International Social Security agreements (often called 'Totalization agreements) have two main purposes:

  1. They eliminate double taxation on Social Security which is the situation that occurs when a worker from one country works in another country and is required to pay Social Security taxes to both countries on the same earnings. Note: if your return is filed properly, you will not be required to pay self-employment taxes in both countries and will avoid double taxation.
  2. They help to protect the benefits of workers who have chosen to divide their careers between the United States and another country.

Under a Totalization Agreement, if a worker has some U.S. coverage but not enough to qualify for benefits, SSA will count periods of coverage that the worker has earned under the Social Security program of an agreement country to fill the gap.

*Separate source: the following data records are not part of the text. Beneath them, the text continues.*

-- ==== Sys2Proof/Machine/WideInt128.lean ====
section
/-!
DEFINITION. The WideInt128 commands (40_wideint128 R56 to R68). None of them writes a flag (R56).
-/

namespace Sys2Proof.Machine

/-- CMPU128 (R57). -/
def execCmpu128 (s : State) : Result := complete s (zext (compareUnsigned s.a128 s.b128))

/-- ADD128 (R58): `trunc_128(a + b)`. -/
def execAdd128 (s : State) : Result := complete s (zext (s.a128 + s.b128))

/-- SUB128 (R59): `trunc_128(a - b)`. -/
def execSub128 (s : State) : Result := complete s (zext (s.a128 - s.b128))

/-- NEG128 (R60): `trunc_128(2^128 - a)`; B is ignored. -/
def execNeg128 (s : State) : Result := complete s (zext (-s.a128))

/-- SHL128 (R61): `trunc_128(a << n)`, n ≤ 127. -/
def execShl128 (n : BitVec 8) (s : State) : Result :=
  whenLegal (n.toNat ≤ 127) s (complete s (zext (s.a128 <<< n.toNat)))

/-- SHR128 (R62): `a >> n`, zeros shifted in, n ≤ 127. -/
def execShr128 (n : BitVec 8) (s : State) : Result :=
  whenLegal (n.toNat ≤ 127) s (complete s (zext (s.a128 >>> n.toNat)))

/-- MULW128 (R63): the exact 256-bit product. -/
def execMulw128 (s : State) : Result := complete s (zext s.a128 * zext s.b128)

/-- GETW128 (R64): word i, i ≤ 1. -/
def execGetw128 (n : BitVec 8) (s : State) : Result :=
  whenLegal (n.toNat ≤ 1) s (complete s (zext (word s.a128 n.toNat)))

/-- SETW128 (R65): exactly word i replaced, i ≤ 1. -/
def execSetw128 (n : BitVec 8) (s : State) : Result :=
  whenLegal (n.toNat ≤ 1) s (complete s (zext (replaceWord s.a128 n.toNat s.b64)))

/-- TOW128 (R66): the value to a two-word sequence. -/
def execTow128 (wo : WordOrder) (s : State) : Result := complete s (zext (orderWords128 wo s.a128))

/-- FROMW128 (R67): a two-word sequence to the value. -/
def execFromw128 (wo : WordOrder) (s : State) : Result := complete s (zext (orderWords128 wo s.a128))

end Sys2Proof.Machine
end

In the same way, a country party to an agreement with the United States will take into account a worker's coverage under the U.S. Social Security program to that the worker may qualify for that country's Social Security benefits.

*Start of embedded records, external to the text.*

/-! ## The corrections on patterns -/

theorem clearTie_ofNat {w : Nat} (m : RoundingMode) (tie : Bool) {n : Nat} (hn : n < 2 ^ (w + 1)) :
    clearTie m tie (BitVec.ofNat (w + 1) n) = BitVec.ofNat (w + 1) (tieCleared m tie n) := by
  apply BitVec.eq_of_toNat_eq
  rw [clearTie_toNat, BitVec.toNat_ofNat, BitVec.toNat_ofNat, Nat.mod_eq_of_lt hn, tieCleared, Nat.mod_eq_of_lt]
  split_ifs <;> omega

theorem tieCleared_lt_iff {w : Nat} (m : RoundingMode) (tie : Bool) (n : Nat) :
    tieCleared m tie n < 2 ^ (w + 1) ↔ n < 2 ^ (w + 1) := by
  rw [tieCleared, Nat.pow_succ]
  split_ifs <;> omega

/-- Bit 0 stands apart in a remainder by an even number. -/
theorem mul_two_add_emod (a : Int) {b p : Int} (hb : 0 ≤ b ∧ b < 2) (hp : 0 < p) :
    (a * 2 + b) % (2 * p) = a % p * 2 + b := by
  have hlt := Int.emod_lt_of_pos a hp
  have hnonneg := Int.emod_nonneg a hp.ne'
  refine ((Int.ediv_emod_unique (q := a / p) (by omega)).mpr ⟨?_, by omega, by omega⟩).2
  conv_rhs => rw [← Int.emod_add_mul_ediv a p]
  ring

theorem forceOdd_ofInt {w : Nat} (m : RoundingMode) (inexact : Bool) (z : Int) :
    forceOdd m inexact (BitVec.ofInt (w + 1) z) = BitVec.ofInt (w + 1) (oddForced m inexact z) := by
  apply BitVec.eq_of_toNat_eq
  rw [forceOdd_toNat, oddForced]
  split_ifs
  · have hpow : ((2 ^ (w + 1) : Nat) : Int) = 2 * 2 ^ w := by push_cast; ring
    have hpos : (0 : Int) < 2 ^ w := by positivity
    have hnonneg := Int.emod_nonneg (z / 2) hpos.ne'
    have hz : z % (2 * 2 ^ w) = z / 2 % 2 ^ w * 2 + z % 2 := by
      rw [← mul_two_add_emod _ (by omega) hpos, Int.ediv_mul_add_emod]
    rw [BitVec.toNat_ofInt, BitVec.toNat_ofInt, hpow, mul_two_add_emod _ (by decide) hpos, hz]
    omega
  · rfl

/-- The Odd correction does not leave a range with even bounds. -/
theorem oddForced_mem_iff (m : RoundingMode) (inexact : Bool) {lo hi : Int} (hlo : 2 ∣ lo) (hhi : 2 ∣ hi)
    (z : Int) : lo ≤ oddForced m inexact z ∧ oddForced m inexact z < hi ↔ lo ≤ z ∧ z < hi := by
  unfold oddForced
  split_ifs <;> omega

/-! ## The range checks -/

/-- The end of every path: the pattern of z with the Odd correction if z is in range, else the invalid path. -/
def settleWithin {w : Nat} (lo hi : Int) (m : RoundingMode) (inexact : Bool) (z : Int) : Rounded w :=
  if lo ≤ z ∧ z < hi then .value (forceOdd m inexact (BitVec.ofInt w z)) inexact else .invalid

/-- The end of an unsigned path, with the check for a carry out of the magnitude (R86, R88). -/
theorem settleUnsigned_ofNat {w : Nat} (m : RoundingMode) (sign tie inexact : Bool) (n : Nat) :
    (if 2 ^ (w + 1) ≤ n then .invalid else settleUnsigned m sign tie inexact (BitVec.ofNat (w + 1) n)) =
      settleWithin 0 (2 ^ (w + 1)) m inexact (signedValue sign (tieCleared m tie n)) := by
  have hc := tieCleared_lt_iff (w := w) m tie n
  have hpow : ((2 ^ (w + 1) : Nat) : Int) = 2 ^ (w + 1) := by push_cast; rfl
  unfold settleWithin
  by_cases hn : n < 2 ^ (w + 1)
  · have hz : BitVec.ofNat (w + 1) (tieCleared m tie n) ≠ 0#(w + 1) ↔ tieCleared m tie n ≠ 0 := by
      simp [← BitVec.toNat_inj, Nat.mod_eq_of_lt (hc.mpr hn)]
    rw [if_neg (by omega), settleUnsigned, clearTie_ofNat m tie hn]
    simp only [hz]
    cases sign
    · rw [if_neg (by simp), signedValue_false, if_pos (by omega), BitVec.ofInt_natCast]
    · by_cases h0 : tieCleared m tie n = 0
      · simp [h0]
      · rw [if_pos ⟨rfl, h0⟩, signedValue_true, if_neg (by omega)]
  · rw [if_pos (by omega), if_neg]
    cases sign
    · rw [signedValue_false]; omega
    · rw [signedValue_true]; omega

/-- The sign mismatch of a magnitude taken with its sign is the signed range check (R87, R89). -/
theorem sign_mismatch_iff {w c : Nat} (sign : Bool) (hc : c < 2 ^ (w + 1)) :
    (BitVec.ofInt (w + 1) (signedValue sign c) ≠ 0#(w + 1) ∧
      (BitVec.ofInt (w + 1) (signedValue sign c)).msb ≠ sign) ↔
    ¬(-2 ^ w ≤ signedValue sign c ∧ signedValue sign c < 2 ^ w) := by
  have hpow : ((2 ^ w : Nat) : Int) = 2 ^ w := by push_cast; rfl
  have hc' : c < 2 * 2 ^ w := by rwa [Nat.pow_succ'] at hc
  rw [ne_eq, ← BitVec.toNat_inj, BitVec.msb_eq_decide]
  cases sign
  · have hpos : (BitVec.ofInt (w + 1) (signedValue false c)).toNat = c := by
      rw [signedValue_false, BitVec.ofInt_natCast, BitVec.toNat_ofNat, Nat.mod_eq_of_lt hc]
    rw [hpos, signedValue_false]
    simp only [Nat.add_sub_cancel, ne_eq, decide_eq_false_iff_not, BitVec.toNat_zero]
    omega
  · obtain rfl | h0 := Nat.eq_zero_or_pos c
    · simp
    · have hneg : (BitVec.ofInt (w + 1) (signedValue true c)).toNat = 2 * 2 ^ w - c := by
        rw [signedValue_true, BitVec.ofInt_neg, BitVec.ofInt_natCast, BitVec.toNat_neg, BitVec.toNat_ofNat,
          Nat.mod_eq_of_lt hc, Nat.pow_succ', Nat.mod_eq_of_lt (by omega)]
      rw [hneg, signedValue_true]
      simp only [Nat.add_sub_cancel, ne_eq, decide_eq_true_eq, BitVec.toNat_zero]
      omega

/-- The end of a signed path, with the check for a carry out of the magnitude (R87, R89). -/
theorem settleSigned_ofNat {w : Nat} (m : RoundingMode) (sign tie inexact : Bool) (n : Nat) :
    (if 2 ^ (w + 1) ≤ n then .invalid else settleSigned m sign tie inexact (BitVec.ofNat (w + 1) n)) =
      settleWithin (-2 ^ w) (2 ^ w) m inexact (signedValue sign (tieCleared m tie n)) := by
  have hc := tieCleared_lt_iff (w := w) m tie n
  unfold settleWithin
  by_cases hn : n < 2 ^ (w + 1)
  · have hz : (if sign = true then -BitVec.ofNat (w + 1) (tieCleared m tie n)
        else BitVec.ofNat (w + 1) (tieCleared m tie n)) =
        BitVec.ofInt (w + 1) (signedValue sign (tieCleared m tie n)) := by
      cases sign <;> simp [BitVec.ofInt_neg]
    rw [if_neg (by omega), settleSigned, clearTie_ofNat m tie hn]
    simp only [hz, sign_mismatch_iff sign (hc.mpr hn), ite_not]
  · have hpow : ((2 ^ (w + 1) : Nat) : Int) = 2 * 2 ^ w := by push_cast; ring
    have hpos : (0 : Int) < 2 ^ w := by positivity
    rw [if_pos (by omega), if_neg]
    cases sign
    · rw [signedValue_false]; omega
    · rw [signedValue_true]; omega

/-! ## Step 1 of the unsigned paths -/

/-- A plan carried out on ±(k + r/(2h)) (R86, R88). -/
def UnsignedPlan.run (w : Nat) (m : RoundingMode) (sign : Bool) (k r h : Nat) : UnsignedPlan → Rounded w
  | .returnZero => .value 0#w false
  | .invalid => .invalid
  | .add i =>
    if 2 ^ w ≤ k + i.carry r h then .invalid
    else settleUnsigned m sign (r == h) (r != 0) (BitVec.ofNat w (k + i.carry r h))

/-- The plan is to add what a signed path adds, except where the outcome is known: zero, or below zero. -/
theorem unsignedPlan_cases (m : RoundingMode) (sign zero : Bool) :
    unsignedPlan m sign zero = .add (signedIncrement .full m sign) ∨
    (unsignedPlan m sign zero = .returnZero ∧ zero = true) ∨
    (unsignedPlan m sign zero = .invalid ∧ zero = false ∧ sign = true ∧ m ≠ .nearestEven ∧
      signedIncrement .full m sign = .full) := by
  cases sign
  · exact .inl (by cases m <;> rfl)
  · cases m
    case nearestEven | nearestMaxMagnitude => exact .inl rfl
    case towardZero | towardPositive =>
      cases zero
      · exact .inl rfl
      · exact .inr (.inl ⟨rfl, rfl⟩)
    case towardNegative | odd =>
      cases zero
      · exact .inr (.inr ⟨rfl, rfl, rfl, by decide, rfl⟩)
      · exact .inr (.inl ⟨rfl, rfl⟩)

My country of residence doesn’t have a Totalization Agreement with the U.S.  Will my contributions to the Social Security program in my country of residence count against my U.S. self-employment taxes?

If you pay social security contributions to a country that doesn't have a Totalization Agreement with the US, those contributions will NOT count against your U.S. self-employment taxes. However, you can list foreign Social Security payments as a foreign tax credit on your U.S. tax return.

My country of residence doesn’t have a Totalization Agreement with the U.S. How do I earn U.S. Social Security credits?

A U.S. person residing in a country that does not have a Social Security Totalization Agreement can only earn US Social Security credits if they are self-employed. Because there is no Totalization Agreement, even if you pay into your local country’s Social Security system, these contributions cannot be transferred into U.S. Social Security credits.

Therefore, if you are employed by a foreign employer yet have elected to contribute to the U.S. Social Security system, you may report your wages as "Other Self-Employment income reported as wages on line 7 of Form 1040" and you will be required to pay 15.3% of the amount on line 57 of Form 1040 as Self-Employment tax.

However, in exchange for paying this added tax, you will generate US Social Security credits.